Regarding speed of overlay

I am trying Axi lite ip and Pynq GPIO based ip . I found axi GPIO is bit slower. How can I accelerate a 12 bit multiplier on pynq as every time I found sw winning the race on pynq.
Do I need to read more.please refer the article for that
Else please solve my issue

Hi,
Can you increase the clock of your system?
Can you use AXI stream instead of AXI lite to fasten the transfer?

TLDR: To get benefit from the PL, you need to process significant amounts of data in parallel rather than small individual data for simple calculations.

If you are trying to write two 12 bit values to the PL, and read back the result of 1x 12-bit multiply then you are correct, the PS (or SW) will be much faster to do this for the following reasons:

For the calculation itself:
Depending on Which Zynq device you have, your PS (ARM A9 or ARM A53) is likely running at 600MHz+ up to 1.5GHz. PL will typically run at a few 100’s MHz. CPUs excel at sequential calculations on relatively small amounts of data. If you try to do a single multiply, both the CPU and PL can do this, but the CPU will “win” due to the faster clock speed.
The benefit of the FPGA is processing lots of data in parallel. E.g. the CPU can only do multiplications sequentially.

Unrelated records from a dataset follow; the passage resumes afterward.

-- ==== Sys2Proof/Machine/Net.lean ====
section
/-! DEFINITION. The shared buffer and the switch core (06_switch_core.md): cells and references, admission of copies,
classification, forwarding tables, aggregates, redundancy sets, mirroring, the transparent clock and the end of a copy. -/
namespace Sys2Proof.Machine

/-! ### Fields of a frame -/

def frDst (b : Bytes) : Nat := beNat (b.take 6)
def frSrc (b : Bytes) : Nat := beNat (sliceB b 6 6)
/-- Two bytes at an offset, in network order. -/
def be16 (b : Bytes) (o : Nat) : Nat := beNat (sliceB b o 2)
/-- The frame carries an IEEE 802.1Q tag. -/
def frTagged (b : Bytes) : Bool := be16 b 12 == 0x8100
/-- Offset of the EtherType, after the 802.1Q tag if there is one. -/
def frEtOff (b : Bytes) : Nat := if frTagged b then 16 else 12
def frEt (b : Bytes) : Nat := be16 b (frEtOff b)
/-- A group address: multicast or broadcast. -/
def isGroupAddr (a : Nat) : Bool := (a / 2 ^ 40) % 2 == 1
def bcastAddr : Nat := 0xFFFFFFFFFFFF
/-- 01-80-C2-00-00-00 to 0F (R142). -/
def isLinkLocal (a : Nat) : Bool := a / 16 == 0x0180C200000
/-- A frame with its frame check sequence appended. -/
def withFcs (b : Bytes) : Bytes := b ++ leBytes 4 (crc32 b)
/-- The frame without its frame check sequence. -/
def noFcs (b : Bytes) : Bytes := b.take (b.length - 4)
/-- The frame check sequence is correct. -/
def fcsOk (b : Bytes) : Bool := leNat (b.drop (b.length - 4)) == crc32 (noFcs b)
/-- The frame check sequence is stomped: the complement of the correct one (R123). -/
def fcsStomped (b : Bytes) : Bool := leNat (b.drop (b.length - 4)) == 4294967295 - crc32 (noFcs b)
/-- Bytes with a stomped frame check sequence (R123). -/
def withStomp (b : Bytes) : Bytes := b ++ leBytes 4 (4294967295 - crc32 b)
/-- CRC-32 with initial value all ones and no final inversion (R144). -/
def crc32Raw (b : Bytes) : Nat := 4294967295 - crc32 b
/-- Cells that a frame of length L occupies (R135). -/
def cellsFor (l : Nat) : Nat := (l + 127) / 128
/-- Bytes padded with zeros to a length. -/
def padTo (n : Nat) (b : Bytes) : Bytes := b ++ List.replicate (n - b.length) 0#8

/-! ### Cells (R135, R136, R138) -/

def State.lwm (s : State) : Nat := s.fld R.SWC_LWM 19 0
def State.protectClass (s : State) : Nat := s.fld R.SWC_LWM 26 24
/-- The free count changes: the crest mark of cells in use and BELOW_LWM follow (R138). -/
def State.setFree (s : State) (n : Nat) : State :=
  let below := decide (n ≤ s.lwm)
  let s := s.onIf (below && !s.bit R.SWC_STATUS 0) (fun s => s.setB R.SWC_EVENTS 0 true)
  ((s.setB R.SWC_STATUS 0 below).wr R.SWC_FREE n).crest R.SWC_USED_CREST (524288 - n)
/-- Cells a reception of a class may take now (R136). -/
def State.cellsAvail (s : State) (cls : Nat) : Nat :=
  if s.protectClass ≤ cls then s.rd R.SWC_FREE else s.rd R.SWC_FREE - s.lwm
def State.frameOf (s : State) (fid : Nat) : Option Frm := s.net.frames.find? (fun f => f.id == fid)
def State.updFrame (s : State) (fid : Nat) (g : Frm → Frm) : State :=
  { s with net := { s.net with frames := s.net.frames.map (fun f => if f.id = fid then g f else f) } }
/-- A reference falls; at 0 the frame's cells return to the free count in the same clock (R135). -/
def State.decRef (s : State) (fid : Nat) : State :=
  match s.frameOf fid with
  | none => s
  | some f =>
    if f.ref ≤ 1 then
      ({ s with net := { s.net with frames := s.net.frames.filter (fun g => g.id != fid) } }).setFree
        (s.rd R.SWC_FREE + f.cells)
    else s.updFrame fid (fun g => { g with ref := g.ref - 1 })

A single multiply is a relatively simple operation that (most) CPUs have dedicated hardware for. FPGAs also have dedicated hardware for multipliers (DSP slices).

The PL can do huge numbers of multiplications in parallel. For example, the Zynq 7020 on the PYNQ-Z2 has 220 DSP slices that allow you to do 25 × 18 bit multiply and accumulate in parallel. The largest Zynq Ultrascale has 2,520 DSP slices (27x18 bit).
These DSPs can run at a few 100’s MHz depending on your design. Even though they may be running at a lower clock speed compared to the PS, they can do ~3 orders of magnitude more multiplies than the PS on just the DSP slices.

You can also build custom multipliers in the PL using LUTs. You could fit a huge number of 12-bit multipliers in the PL.

The PS-PL interfaces are 32-bit in the case of the AXI GP ports, again running in the low 100s MHz. With AXI GPIO on this port, you are likely only transferring 12 bit at a time which is immediately inefficient on what is already intended as a lower performance interface.
Any data you transfer like this is managed by the CPU. ie. it reads a value from DRAM, and writes it out on this interface. Consider how the CPU implements the multiply. It also retrieves the data from DRAM, processes it in it’s ALU and writes it back to DRAM.

The 4x AXI HP ports are 64 bits wide, and have direct access to DRAM. You could transfer 5x 12-bit values in a clock cycle on one of these ports.

There is also an Overhead in transferring a single value from the PS to PL using PYNQ/Python of ~100ms. You could improve the transfer time in a few different ways, but fundamentally, transferring a single 12-bit value at a time will be relatively slow. It takes the PS longer to mover this data to the AXI GP than to execute the multiply.

Ideally would would collect data directly on the PL. E.g. video input, processing it inline, and write back out on PL.

This is already a long reply! I could go on a lot longer and discuss other factors which will influence this, but I hope this illustrates the points to you.

I’d suggest you try to study FPGAs further and think about how the various operations are working on the different types of processing units you are working with.

Cathal

I think it is max 400 MHz for PL
But AXI SPEED NO IDEA as suggested it is 100Mhz
But I can try stream too